---- Provided entries

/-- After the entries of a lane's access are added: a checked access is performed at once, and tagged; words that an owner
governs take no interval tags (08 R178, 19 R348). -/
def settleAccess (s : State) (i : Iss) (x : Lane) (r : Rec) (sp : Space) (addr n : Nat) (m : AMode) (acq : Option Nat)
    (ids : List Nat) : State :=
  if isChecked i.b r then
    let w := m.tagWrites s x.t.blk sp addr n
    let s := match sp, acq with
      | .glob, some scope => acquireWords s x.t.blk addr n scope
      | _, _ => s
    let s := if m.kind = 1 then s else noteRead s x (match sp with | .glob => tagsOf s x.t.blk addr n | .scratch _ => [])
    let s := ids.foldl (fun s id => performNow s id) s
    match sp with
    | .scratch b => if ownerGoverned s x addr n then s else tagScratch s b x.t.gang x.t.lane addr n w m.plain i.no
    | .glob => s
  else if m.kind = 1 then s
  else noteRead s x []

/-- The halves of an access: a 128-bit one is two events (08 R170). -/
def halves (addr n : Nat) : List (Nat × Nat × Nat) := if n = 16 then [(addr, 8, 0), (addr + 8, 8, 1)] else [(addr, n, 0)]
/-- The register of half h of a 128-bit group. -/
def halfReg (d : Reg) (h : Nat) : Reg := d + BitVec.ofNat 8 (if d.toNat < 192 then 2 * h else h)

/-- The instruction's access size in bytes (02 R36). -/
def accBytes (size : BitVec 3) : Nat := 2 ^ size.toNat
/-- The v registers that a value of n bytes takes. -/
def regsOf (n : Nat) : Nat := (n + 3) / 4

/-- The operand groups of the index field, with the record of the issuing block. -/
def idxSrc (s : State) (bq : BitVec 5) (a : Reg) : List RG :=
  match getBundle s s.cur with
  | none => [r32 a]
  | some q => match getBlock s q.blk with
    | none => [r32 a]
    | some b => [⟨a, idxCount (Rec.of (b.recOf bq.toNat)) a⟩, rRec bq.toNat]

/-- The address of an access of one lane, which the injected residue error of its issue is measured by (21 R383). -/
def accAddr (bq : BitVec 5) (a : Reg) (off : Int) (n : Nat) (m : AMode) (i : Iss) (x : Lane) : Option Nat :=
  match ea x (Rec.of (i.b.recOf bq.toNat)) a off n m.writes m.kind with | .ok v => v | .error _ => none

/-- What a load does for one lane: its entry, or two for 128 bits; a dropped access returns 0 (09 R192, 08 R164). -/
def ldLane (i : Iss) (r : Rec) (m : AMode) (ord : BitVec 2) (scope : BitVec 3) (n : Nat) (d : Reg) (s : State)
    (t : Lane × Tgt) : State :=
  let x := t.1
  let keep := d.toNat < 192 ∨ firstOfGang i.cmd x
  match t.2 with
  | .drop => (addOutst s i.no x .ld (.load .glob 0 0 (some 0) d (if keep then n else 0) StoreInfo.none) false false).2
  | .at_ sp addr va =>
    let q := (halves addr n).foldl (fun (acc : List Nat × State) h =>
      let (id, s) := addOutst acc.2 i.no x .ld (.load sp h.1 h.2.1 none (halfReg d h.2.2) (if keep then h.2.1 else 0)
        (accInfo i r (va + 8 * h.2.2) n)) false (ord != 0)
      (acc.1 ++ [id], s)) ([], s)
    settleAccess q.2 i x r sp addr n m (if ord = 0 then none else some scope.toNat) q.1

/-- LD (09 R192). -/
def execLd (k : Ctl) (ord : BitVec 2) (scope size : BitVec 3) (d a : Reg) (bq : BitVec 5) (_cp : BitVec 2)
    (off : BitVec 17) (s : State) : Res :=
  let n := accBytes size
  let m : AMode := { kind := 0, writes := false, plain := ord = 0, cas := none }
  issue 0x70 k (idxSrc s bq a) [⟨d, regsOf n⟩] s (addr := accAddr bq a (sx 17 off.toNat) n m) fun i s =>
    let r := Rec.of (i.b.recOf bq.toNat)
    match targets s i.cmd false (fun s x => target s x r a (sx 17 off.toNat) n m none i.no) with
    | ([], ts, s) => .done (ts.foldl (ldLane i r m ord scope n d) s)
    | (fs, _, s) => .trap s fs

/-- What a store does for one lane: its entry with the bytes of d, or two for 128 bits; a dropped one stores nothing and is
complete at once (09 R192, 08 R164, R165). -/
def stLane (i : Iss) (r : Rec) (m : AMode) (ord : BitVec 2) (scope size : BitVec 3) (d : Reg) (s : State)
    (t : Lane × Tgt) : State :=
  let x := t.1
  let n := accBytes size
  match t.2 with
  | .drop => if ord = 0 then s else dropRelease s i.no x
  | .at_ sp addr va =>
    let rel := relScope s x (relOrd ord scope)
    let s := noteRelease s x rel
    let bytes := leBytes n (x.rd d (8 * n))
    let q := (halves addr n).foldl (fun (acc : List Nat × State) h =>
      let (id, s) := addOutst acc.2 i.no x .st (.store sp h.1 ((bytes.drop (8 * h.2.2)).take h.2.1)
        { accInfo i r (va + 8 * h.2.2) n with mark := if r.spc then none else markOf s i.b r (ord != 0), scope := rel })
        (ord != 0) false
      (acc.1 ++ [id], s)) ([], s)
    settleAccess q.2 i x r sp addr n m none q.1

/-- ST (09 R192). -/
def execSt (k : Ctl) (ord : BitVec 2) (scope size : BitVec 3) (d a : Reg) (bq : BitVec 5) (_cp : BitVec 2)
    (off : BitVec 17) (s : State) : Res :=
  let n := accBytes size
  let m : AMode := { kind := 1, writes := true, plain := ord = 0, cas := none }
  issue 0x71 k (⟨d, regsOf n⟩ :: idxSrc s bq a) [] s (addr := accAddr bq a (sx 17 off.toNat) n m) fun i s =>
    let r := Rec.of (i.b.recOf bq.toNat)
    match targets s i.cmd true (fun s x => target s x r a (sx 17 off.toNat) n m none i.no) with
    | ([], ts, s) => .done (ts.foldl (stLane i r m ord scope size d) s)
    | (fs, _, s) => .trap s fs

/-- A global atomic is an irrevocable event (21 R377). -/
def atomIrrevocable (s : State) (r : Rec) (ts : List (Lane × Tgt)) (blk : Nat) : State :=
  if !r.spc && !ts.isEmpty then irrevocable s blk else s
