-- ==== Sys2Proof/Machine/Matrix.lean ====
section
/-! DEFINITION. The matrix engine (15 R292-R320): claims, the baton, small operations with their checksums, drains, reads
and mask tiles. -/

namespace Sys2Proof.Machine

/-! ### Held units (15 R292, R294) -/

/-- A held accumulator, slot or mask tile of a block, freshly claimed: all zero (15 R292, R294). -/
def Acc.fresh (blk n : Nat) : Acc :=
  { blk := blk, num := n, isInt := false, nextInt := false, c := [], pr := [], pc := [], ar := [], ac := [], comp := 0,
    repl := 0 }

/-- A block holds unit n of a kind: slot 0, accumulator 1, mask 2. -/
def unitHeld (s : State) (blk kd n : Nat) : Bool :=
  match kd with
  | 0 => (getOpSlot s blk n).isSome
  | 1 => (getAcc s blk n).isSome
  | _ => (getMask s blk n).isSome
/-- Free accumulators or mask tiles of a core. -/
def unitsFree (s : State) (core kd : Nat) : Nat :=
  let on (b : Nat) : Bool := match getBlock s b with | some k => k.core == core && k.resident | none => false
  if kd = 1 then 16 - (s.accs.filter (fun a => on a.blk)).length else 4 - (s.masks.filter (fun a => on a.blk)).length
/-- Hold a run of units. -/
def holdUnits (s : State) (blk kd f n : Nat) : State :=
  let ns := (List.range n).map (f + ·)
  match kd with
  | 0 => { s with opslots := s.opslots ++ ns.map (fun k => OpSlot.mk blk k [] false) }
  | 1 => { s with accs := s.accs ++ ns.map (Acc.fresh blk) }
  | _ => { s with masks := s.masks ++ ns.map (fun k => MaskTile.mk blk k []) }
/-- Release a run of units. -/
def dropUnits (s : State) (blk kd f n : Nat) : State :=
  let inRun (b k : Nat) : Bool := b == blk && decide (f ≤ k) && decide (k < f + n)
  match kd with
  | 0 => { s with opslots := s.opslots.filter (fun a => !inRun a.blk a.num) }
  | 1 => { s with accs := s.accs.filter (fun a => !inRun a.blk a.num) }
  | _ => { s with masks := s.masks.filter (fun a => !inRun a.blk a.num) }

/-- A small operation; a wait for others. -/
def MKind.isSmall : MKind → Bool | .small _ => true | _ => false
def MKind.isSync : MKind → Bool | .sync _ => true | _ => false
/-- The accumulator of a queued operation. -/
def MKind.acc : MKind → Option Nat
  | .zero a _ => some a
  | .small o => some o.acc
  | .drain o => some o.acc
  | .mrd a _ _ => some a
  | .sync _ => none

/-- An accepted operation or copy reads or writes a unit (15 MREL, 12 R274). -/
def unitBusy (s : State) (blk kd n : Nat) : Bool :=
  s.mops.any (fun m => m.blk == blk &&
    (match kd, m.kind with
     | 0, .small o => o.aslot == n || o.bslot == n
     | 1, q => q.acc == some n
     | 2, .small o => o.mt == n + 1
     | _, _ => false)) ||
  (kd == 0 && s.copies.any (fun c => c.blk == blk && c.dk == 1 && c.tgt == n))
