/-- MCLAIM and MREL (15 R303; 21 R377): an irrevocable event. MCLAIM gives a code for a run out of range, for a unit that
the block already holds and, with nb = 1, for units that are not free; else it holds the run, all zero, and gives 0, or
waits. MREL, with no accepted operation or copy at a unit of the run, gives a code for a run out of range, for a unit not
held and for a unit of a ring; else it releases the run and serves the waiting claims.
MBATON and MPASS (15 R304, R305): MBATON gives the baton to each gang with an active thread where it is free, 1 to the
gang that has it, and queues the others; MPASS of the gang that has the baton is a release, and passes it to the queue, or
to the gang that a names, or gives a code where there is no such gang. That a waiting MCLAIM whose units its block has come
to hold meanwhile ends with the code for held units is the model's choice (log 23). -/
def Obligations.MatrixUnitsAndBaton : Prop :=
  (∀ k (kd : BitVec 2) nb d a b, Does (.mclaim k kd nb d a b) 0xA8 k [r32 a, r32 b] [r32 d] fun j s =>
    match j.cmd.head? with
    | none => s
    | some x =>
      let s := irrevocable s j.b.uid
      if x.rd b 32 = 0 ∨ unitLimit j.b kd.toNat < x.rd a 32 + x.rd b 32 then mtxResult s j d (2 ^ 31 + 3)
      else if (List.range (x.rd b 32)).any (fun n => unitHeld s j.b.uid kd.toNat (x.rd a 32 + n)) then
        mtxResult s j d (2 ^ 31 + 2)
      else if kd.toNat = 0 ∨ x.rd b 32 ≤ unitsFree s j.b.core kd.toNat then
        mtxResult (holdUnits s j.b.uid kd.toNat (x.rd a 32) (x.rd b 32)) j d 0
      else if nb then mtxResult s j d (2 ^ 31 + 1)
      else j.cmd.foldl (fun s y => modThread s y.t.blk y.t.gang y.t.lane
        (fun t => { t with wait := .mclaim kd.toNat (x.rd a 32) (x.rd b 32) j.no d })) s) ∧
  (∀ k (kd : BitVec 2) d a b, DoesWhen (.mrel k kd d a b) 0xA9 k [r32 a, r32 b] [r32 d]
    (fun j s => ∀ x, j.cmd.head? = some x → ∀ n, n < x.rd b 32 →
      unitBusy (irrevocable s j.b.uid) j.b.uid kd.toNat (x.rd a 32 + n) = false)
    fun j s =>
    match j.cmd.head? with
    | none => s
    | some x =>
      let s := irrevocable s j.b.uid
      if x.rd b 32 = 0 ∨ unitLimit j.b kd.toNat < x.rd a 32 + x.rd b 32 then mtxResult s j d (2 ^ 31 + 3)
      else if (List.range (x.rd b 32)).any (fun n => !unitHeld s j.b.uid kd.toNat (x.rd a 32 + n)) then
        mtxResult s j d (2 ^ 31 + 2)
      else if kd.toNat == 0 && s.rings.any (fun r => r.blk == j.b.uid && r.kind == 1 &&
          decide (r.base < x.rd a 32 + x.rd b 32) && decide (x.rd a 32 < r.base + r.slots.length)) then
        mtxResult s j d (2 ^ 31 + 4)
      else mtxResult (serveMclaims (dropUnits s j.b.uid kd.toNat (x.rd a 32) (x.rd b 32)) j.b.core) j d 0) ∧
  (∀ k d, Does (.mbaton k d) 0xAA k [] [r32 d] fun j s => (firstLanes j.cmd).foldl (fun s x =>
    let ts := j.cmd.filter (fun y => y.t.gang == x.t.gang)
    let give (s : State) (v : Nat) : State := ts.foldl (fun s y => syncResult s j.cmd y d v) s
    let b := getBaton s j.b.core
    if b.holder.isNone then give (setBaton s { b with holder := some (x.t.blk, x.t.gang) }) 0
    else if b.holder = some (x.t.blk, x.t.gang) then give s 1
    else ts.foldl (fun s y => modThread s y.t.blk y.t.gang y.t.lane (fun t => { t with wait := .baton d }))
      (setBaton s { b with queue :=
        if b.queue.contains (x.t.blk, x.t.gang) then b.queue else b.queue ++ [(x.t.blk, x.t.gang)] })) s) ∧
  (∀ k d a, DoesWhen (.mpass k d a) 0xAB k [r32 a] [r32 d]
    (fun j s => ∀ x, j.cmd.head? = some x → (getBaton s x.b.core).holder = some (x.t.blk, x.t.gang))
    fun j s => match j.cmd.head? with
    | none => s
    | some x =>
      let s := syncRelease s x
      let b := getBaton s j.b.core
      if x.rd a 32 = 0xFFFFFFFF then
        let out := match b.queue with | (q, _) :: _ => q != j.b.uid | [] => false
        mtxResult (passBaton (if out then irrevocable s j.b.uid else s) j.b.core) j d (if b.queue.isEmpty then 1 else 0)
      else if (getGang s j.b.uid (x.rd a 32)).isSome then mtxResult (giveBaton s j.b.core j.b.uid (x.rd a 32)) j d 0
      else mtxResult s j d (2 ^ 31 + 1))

--------

* [Problem to solve]
How many of the lines above contain the string "range"? Give the count alone.

* [Exercise solution]
5